Multi-Market Approved Product
The Draft Guidance discusses how a manufacturer could import a "multi-market approved product" or "MMA product." FDA describes an MMA product to be an FDA-approved prescription drug that: (1) was originally manufactured outside the U.S. and authorized for marketing by another country's regulatory authority; (2) is the subject of a supplement to an NDA or a biologics license application (BLA); (3) is imported into the U.S. and authorized by the manufacturer to be imported into the U.S.; (4) continues to meet the quality standards for marketing in its originally intended market; and (5) differs from the FDA-approved drug or FDAlicensed biological product only with regard to a labeling statement.
Recommendations for MMA Products
The Draft Guidance proposes a number of recommendations before a manufacturer could introduce a MMA product into the U.S.
- Submission of a Supplement: The Draft Document recommends that an applicant seeking to market an MMA product under an NDA or BLA submit a labeling supplement to FDA. The supplement should include an "attestation" to demonstrate that the MMA product is an FDA-approved product.
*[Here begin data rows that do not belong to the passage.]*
-- ==== Sys2Proof/Laws/Regs.lean ====
section
/-! SUPPORT. Laws of register operands: what a field reads after a write of it, of another field of its register, and of
another register. -/

namespace Sys2Proof.Machine

theorem testBit_mask (n i : Nat) : (2 ^ n - 1).testBit i = decide (i < n) := Nat.testBit_two_pow_sub_one n i

theorem Fld.testBit_get (f : Fld) (w : Word) (i : Nat) :
    (f.get w).testBit i = (decide (i < f.width) && w.getLsbD (f.lo + i)) := by
  simp [Fld.get, Nat.testBit_mod_two_pow, Nat.testBit_div_two_pow, BitVec.getLsbD, Nat.add_comm]

theorem Fld.getLsbD_put (f : Fld) (w : Word) (v i : Nat) (hi : i < 64) :
    (f.put w v).getLsbD i =
      if f.lo ≤ i ∧ i < f.lo + f.width then v.testBit (i - f.lo) else w.getLsbD i := by
  simp only [Fld.put, BitVec.getLsbD_or, BitVec.getLsbD_and, BitVec.getLsbD_not, BitVec.getLsbD_shiftLeft,
    BitVec.getLsbD_ofNat, testBit_mask, Nat.testBit_mod_two_pow]
  by_cases h1 : f.lo ≤ i
  · by_cases h2 : i < f.lo + f.width
    · have h3 : i - f.lo < f.width := by omega
      have h4 : i - f.lo < 64 := by omega
      have h5 : ¬ i < f.lo := by omega
      simp [h1, h2, h3, h4, h5, hi]
    · have h3 : ¬ i - f.lo < f.width := by omega
      simp [h1, h2, h3, hi]
  · have h5 : i < f.lo := by omega
    simp [h1, h5, hi]

/-- A field that fits its register reads back the low bits of what was written to it. -/
theorem Fld.get_put (f : Fld) (w : Word) (v : Nat) (h : f.lo + f.width ≤ 64) :
    f.get (f.put w v) = v % 2 ^ f.width := by
  apply Nat.eq_of_testBit_eq
  intro i
  rw [Fld.testBit_get, Nat.testBit_mod_two_pow]
  by_cases hi : i < f.width
  · rw [Fld.getLsbD_put _ _ _ _ (by omega), if_pos (by omega)]
    simp [hi]
  · simp [hi]

/-- A write of one field leaves a field that shares no bit with it as it was. -/
theorem Fld.get_put_disjoint (f g : Fld) (w : Word) (v : Nat) (h : g.lo + g.width ≤ 64)
    (hd : f.lo + f.width ≤ g.lo ∨ g.lo + g.width ≤ f.lo) : g.get (f.put w v) = g.get w := by
  apply Nat.eq_of_testBit_eq
  intro i
  rw [Fld.testBit_get, Fld.testBit_get]
  by_cases hi : i < g.width
  · rw [Fld.getLsbD_put _ _ _ _ (by omega), if_neg (by omega)]
  · simp [hi]

theorem Fld.get_lt (f : Fld) (w : Word) : f.get w < 2 ^ f.width := Nat.mod_lt _ (Nat.two_pow_pos _)

/-- Two register instances have one place exactly when they are one. -/
theorem Reg.key_inj {r q : Reg} {i j : Nat} (hi : i < 131072) (hj : j < 131072) :
    r.key i = q.key j ↔ r = q ∧ i = j := by
  constructor
  · intro h
    simp only [Reg.key] at h
    have h1 : r.idx = q.idx := by omega
    exact ⟨by cases r; cases q; simp_all, by omega⟩
  · rintro ⟨rfl, rfl⟩; rfl

@[simp] theorem State.reg_setReg_self (s : State) (r : Reg) (i : Nat) (w : Word) : (s.setReg r i w).reg r i = w := by
  simp [State.reg, State.setReg]

theorem State.reg_setReg_of_key_ne (s : State) {r q : Reg} {i j : Nat} (w : Word) (h : q.key j ≠ r.key i) :
    (s.setReg r i w).reg q j = s.reg q j := by
  simp only [State.reg, State.setReg]
  exact Tab.get_set_ne' _ _ _ _ h

/-- The key of a register's instance is not the key of another register's. -/
theorem Reg.key_ne_of_reg {r q : Reg} {i j : Nat} (h : q ≠ r) (hi : i < 131072) (hj : j < 131072) :
    q.key j ≠ r.key i := fun e => h ((Reg.key_inj hj hi).1 e).1

/-- The keys of two instances of one register differ. -/
theorem Reg.key_ne_of_inst {r : Reg} {i j : Nat} (h : j ≠ i) : r.key j ≠ r.key i := by
  simp only [Reg.key]; omega

theorem State.rd_wr_self (s : State) (f : Fld) (i v : Nat) (h : f.lo + f.width ≤ 64) :
    (s.wr f i v).rd f i = v % 2 ^ f.width := by
  simp [State.rd, State.wr, Fld.get_put f _ v h]

theorem State.rd_wr_disjoint (s : State) (f g : Fld) (i v : Nat) (hr : f.reg = g.reg) (h : g.lo + g.width ≤ 64)
    (hd : f.lo + f.width ≤ g.lo ∨ g.lo + g.width ≤ f.lo) : (s.wr f i v).rd g i = s.rd g i := by
  simp [State.rd, State.wr, hr, Fld.get_put_disjoint f g _ v h hd]

theorem State.rd_wr_inst (s : State) (f g : Fld) {i j : Nat} (v : Nat) (hr : f.reg = g.reg) (h : j ≠ i) :
    (s.wr f i v).rd g j = s.rd g j := by
  simp only [State.rd, State.wr]
  rw [State.reg_setReg_of_key_ne]
  rw [hr]; exact Reg.key_ne_of_inst h

theorem State.rd_wr_reg (s : State) (f g : Fld) {i j : Nat} (v : Nat) (hr : g.reg ≠ f.reg) (hi : i < 131072)
    (hj : j < 131072) : (s.wr f i v).rd g j = s.rd g j := by
  simp only [State.rd, State.wr]
  rw [State.reg_setReg_of_key_ne]
  exact Reg.key_ne_of_reg hr hi hj

/-- A write of a whole register is read back field by field. -/
@[simp] theorem State.rd_setReg_self (s : State) (f : Fld) (i : Nat) (w : Word) :
    (s.setReg f.reg i w).rd f i = f.get w := by simp [State.rd]

end Sys2Proof.Machine
end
FDA notes that a drug offered as a MMA product without an approved supplement may be refused admission.
- New NDC: The manufacturer should propose a new NDC for the MMA product, which should include changes to either the labeler code or product code. FDA notes that to avoid confusion between different product packages with the same name, the change to the NDC "should not be solely with the package code."
- Labeling Statement: FDA recommends that the labeling of the MMA product must match FDA-approved labeling, except that the product should include a statement to differentiate the drug from other drugs that are not the subject of the guidance.
Interested stakeholders should consider submitting written comments to the dockets for the NPRM and the Draft Guidance. The deadline for comments to the NPRM is 75 days from publication in the Federal Register. Comments to the Draft Guidance are due 60 days from publication of the notice in the Federal Register.